# Should I take him?



## emilycdimartino (Jul 2, 2013)

I have a three month old hedgie that I've had for about 2 weeks now. My problem is that sometime in August, my boyfriend wants me to visit him in New Jersey, 6 hours away. I don't know if I should take him with me and strap him in his carrier, take him and keep him in his cage in my back seat and strap that in or to leave him at home with my dad, who would have to clean him poopy wheel every morning. 
My boyfriend is fine with me bringing him, I am just worried about the drive down and what I would do with him there. But I also don't want to leave him be for a week. I know my dad would be fine feeding him and I can clean his cage before and after the trip, its just the wheel.

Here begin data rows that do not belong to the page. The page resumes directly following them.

/-! ### Index register -/

/-- Settles O22: the one update of `I` is the sum in 16 bits. -/
theorem addToIndexWrapsAt65536 : Obligations.AddToIndexWrapsAt65536 := by
  intro x s
  refine ⟨decodeWord_addI x, _, exec_addI x s, ?_, keeps_setI s _⟩
  rw [State.setI_i, BitVec.toNat_add, byte_setWidth_toNat]

/-- Five times a byte, exact in 16 bits (R142). -/
theorem five_mul_byte_toNat (b : Byte) : (5 * b.setWidth 16 : Word).toNat = 5 * b.toNat := by
  have h5 : (5 : Word).toNat = 5 := rfl
  rw [BitVec.toNat_mul, byte_setWidth_toNat, h5]; omega

/-- Settles O23: the one update of `I` is a product that 16 bits hold exactly. -/
theorem glyphAddressIsFiveTimes : Obligations.GlyphAddressIsFiveTimes := fun x s =>
  ⟨decodeWord_ldF x, _, exec_ldF x s, five_mul_byte_toNat (s.reg x), keeps_setI s _⟩

/-! ### Stores and loads through `I` -/

/-- The three bytes stored by `Fx33` inside memory (R143). -/
theorem read_storeDigits_inside (b : Byte) (a : Nat) (m : Memory) (hm : m.wf = true) (hfit : a + 2 < Config.memSize) :
    (storeDigits b a m).read a = hundreds b ∧ (storeDigits b a m).read (a + 1) = tens b ∧
      (storeDigits b a m).read (a + 2) = units b := by
  have hm₁ := Memory.wf_write m hm a (hundreds b)
  have hm₂ := Memory.wf_write _ hm₁ (a + 1) (tens b)
  have ha₁ : a + 1 < Config.memSize := by omega
  have ha : a < Config.memSize := by omega
  unfold storeDigits
  refine ⟨?_, ?_, ?_⟩
  · rw [Memory.read_write_of_ne _ _ _ _ (by omega), Memory.read_write_of_ne _ _ _ _ (by omega),
      Memory.read_write _ hm, if_pos ⟨rfl, ha⟩]
  · rw [Memory.read_write_of_ne _ _ _ _ (by omega), Memory.read_write _ hm₁, if_pos ⟨rfl, ha₁⟩]
  · rw [Memory.read_write _ hm₂, if_pos ⟨rfl, hfit⟩]

/-- Settles O24: three writes, one after the other, to three addresses of memory. -/
theorem storeDecimalDigits : Obligations.StoreDecimalDigits := by
  intro x s
  refine ⟨decodeWord_ldB x, fun hm hfit => ?_⟩
  obtain ⟨hh, ht, hu⟩ := read_storeDigits_inside (s.reg x) s.indexAddr s.mem hm (show _ < 4096 by omega)
  refine ⟨_, exec_ldB_of_le hfit x, ?_, ?_, ?_, fun a ha => ?_, keeps_setMem s _⟩
  · rw [State.setMem_mem, hh, hundreds_toNat]
  · rw [State.setMem_mem, ht, tens_toNat]
  · rw [State.setMem_mem, hu, units_toNat]
  · exact read_storeDigits_outside _ _ _ _ (by omega)

/-- A register stored by a range store is at its place (R144). -/
theorem read_storeRange_reg {s : State} {x k : Reg} (hm : s.mem.wf = true) (hfit : s.indexAddr + x.toNat ≤ 0xFFF)
    (hk : k.toNat ≤ x.toNat) :
    (storeRange s.v s.indexAddr (x.toNat + 1) s.mem).read (s.indexAddr + k.toNat) = s.reg k :=
  read_storeRange_inside s.v s.indexAddr (x.toNat + 1) s.mem hm (by omega) (show _ ≤ 4096 by omega) k.toNat (by omega)

/-- Settles O25: inside the range memory holds the registers, outside it what it held. -/
theorem storeRegisterRange : Obligations.StoreRegisterRange := fun x s =>
  ⟨decodeWord_stRegs x, fun hm hfit =>
    ⟨_, exec_stRegs_of_le hfit, fun _ hk => read_storeRange_reg hm hfit hk,
      fun a ha => read_storeRange_outside _ _ _ _ a (by omega), keeps_setMem s _⟩⟩

/-- Register `k` after a load of `V[0..x]` from address `a` (R145). -/
theorem reg_setRegs_loadRange (s : State) (m : Memory) (a : Nat) (x k : Reg) :
    (s.setRegs (loadRange m a (x.toNat + 1) s.v)).reg k =
      if k.toNat ≤ x.toNat then m.read (a + k.toNat) else s.reg k := by
  rw [State.reg_setRegs, getElem_loadRange]
  simp only [Nat.lt_succ_iff, State.reg]

/-- A range load keeps the registers above the range and everything else. -/
theorem keeps_setRegs_loadRange (s : State) (m : Memory) (a : Nat) (x : Reg) :
    KeepsAllBut (fun r => r.toNat ≤ x.toNat) [] s (s.setRegs (loadRange m a (x.toNat + 1) s.v)) :=
  ⟨fun r hr => by rw [reg_setRegs_loadRange, if_neg hr], fun p _ => by cases p <;> simp [Part.kept, State.live]⟩

/-- Settles O26: the registers of the range are what memory holds, the others what they were. -/
theorem loadRegisterRange : Obligations.LoadRegisterRange := fun x s =>
  ⟨decodeWord_ldRegs x, fun hfit =>
    ⟨_, exec_ldRegs_of_le hfit, fun k hk => by rw [reg_setRegs_loadRange, if_pos hk],
      keeps_setRegs_loadRange s s.mem s.indexAddr x⟩⟩

/-- Settles O27: the whole range is checked first, and a range that leaves memory raises. -/
theorem outOfRangeDataAccessRaises : Obligations.OutOfRangeDataAccessRaises := fun x s =>
  ⟨fun h => ⟨_, exec_ldB_of_gt h x, rfl, rfl, keeps_raiseFatal s _⟩, fun h =>
    ⟨⟨_, exec_stRegs_of_gt h, rfl, rfl, keeps_raiseFatal s _⟩, ⟨_, exec_ldRegs_of_gt h, rfl, rfl, keeps_raiseFatal s _⟩⟩⟩

/-- Settles O28: the store leaves `I` alone, so the load reads the addresses that were written. -/
theorem storedRegistersLoadBack : Obligations.StoredRegistersLoadBack := by
  intro x s fresh hm hfit
  obtain ⟨-, hstore⟩ := storeRegisterRange x s
  obtain ⟨t, hexec, hin, -, hkeep⟩ := hstore hm hfit
  have hindex : t.indexAddr = s.indexAddr := congrArg BitVec.toNat (hkeep.2 .index (by decide))
  obtain ⟨-, hload⟩ := loadRegisterRange x { t with v := fresh }
  obtain ⟨u, hexec', hreg, -⟩ := hload (hindex ▸ hfit)
  refine ⟨t, u, hexec, hexec', fun k hk => ?_⟩
  calc u.reg k = t.mem.read (t.indexAddr + k.toNat) := hreg k hk
    _ = s.reg k := by rw [hindex, hin k hk]

/-- Settles O29: the fetch at `PC` reads the first two bytes of the range. -/
theorem storeIsSeenByTheNextFetch : Obligations.StoreIsSeenByTheNextFetch := by
  intro x s hm hi hx hfit
  obtain ⟨-, hstore⟩ := storeRegisterRange x s
  obtain ⟨t, hexec, hin, -, hkeep⟩ := hstore hm hfit
  have hpc : t.pc.toNat = s.indexAddr := by rw [hkeep.2 .pc (by decide), ← hi]; rfl
  have h₀ : t.mem.read s.indexAddr = s.reg 0 := hin 0 (Nat.zero_le _)
  have h₁ : t.mem.read (s.indexAddr + 1) = s.reg 1 := hin 1 hx
  refine ⟨t, hexec, ?_⟩
  rw [State.fetch_of_le t (by omega), hpc, h₀, h₁]

end Sys2Proof.Machine

/-! The display family's draw and the two copies handed to the environment (spec/43_display.md R164, R166, spec/20_memory.md
R54). -/

namespace Sys2Proof.Machine

/-! ### The draw (R166) -/

/-- Every cell of the screen after a draw: its old value XOR the picture's bit. -/
theorem State.fbGet_drawSprite (s : State) (x y : Reg) (n cx cy : Nat) (hx : cx ≤ 63) (hy : cy ≤ 31) :
    fbGet (s.drawSprite x y n).1 cx cy = (fbGet s.fb cx cy ^^ s.spriteBit x y n cx cy) :=
  fbGet_drawRows s.mem s.indexAddr (s.reg x).toNat (s.reg y).toNat n _ cx cy hx hy

/-- `VF` after a draw of at least one row (D16). -/
theorem State.drawSprite_flag (s : State) (x y : Reg) {n : Nat} (hn : 0 < n) :
    (s.drawSprite x y n).2 = if (fbGet s.fb ((s.reg x).toNat + 7) ((s.reg y).toNat + n - 1) ^^
      (s.mem.read (s.indexAddr + n - 1)).getLsbD 0) then 0 else 1 := by
  obtain ⟨m, rfl⟩ : ∃ m, n = m + 1 := ⟨n - 1, by omega⟩
  exact drawRows_flag _ _ _ _ m _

Also he is quilling, so I don't know if he could handle the trip, but I don't want to leave him for a week in case he becomes more afraid of me.


----------



## verucacherry (Jun 18, 2013)

Have you ever taken him in for a ride in the car before? It would be best to know whether your hedgie could care less about being in a car, or if the road noise and such will stress him out, then you can make a decision based on that. My hedgehog is just now used to car rides, (as her vet is 90 miles away) and she is 1.5 yrs old.


----------



## emilycdimartino (Jul 2, 2013)

He is fine in the car. He just likes to poop in his carrier when he first gets in, which i clean and then he goes again, and then he cuddles up and falls asleep underneath the papertowel i put down to catch his poop. But that is on the hour ride home. I feel like for 6 hours he wont sleep the whole time and he would be lying in piles of poop or that it might stress him out too much.


----------



## sklock65 (Jan 9, 2013)

I agree about knowing for sure if hedgie gets car sick. I've read some do but my hedgie is not one of those and would be fine. If you travel during the day I would assume hedgie would sleep the whole way. Just be sure to watch temp in the car/cage. Not sure where you are driving from but also just be careful of legality laws. For example I would not risk driving through Pennsylvania AT ALL. Also maybe just check into vets nearby to where your boyfriend lives just in case something happens when you're there. If all that stuff checks out I would think you'd be fine to bring him along.


----------



## JulieAnne (Sep 3, 2012)

I took my girls to Mississippi, which is an 8 hour car ride. I had the same decision to make. Leave them home with dad, or take them with me. My girls did fine in the car. Slept the whole way. I took pop up dog kennels for temporary cages when we got there and tons and tons of paper towels and bedding for the car. Ivy did poop a lot the first hour but then she settled in and relaxed.

It really depends on your hedgie. If you think he will be ok on the car ride, then take him but only you can know that.


----------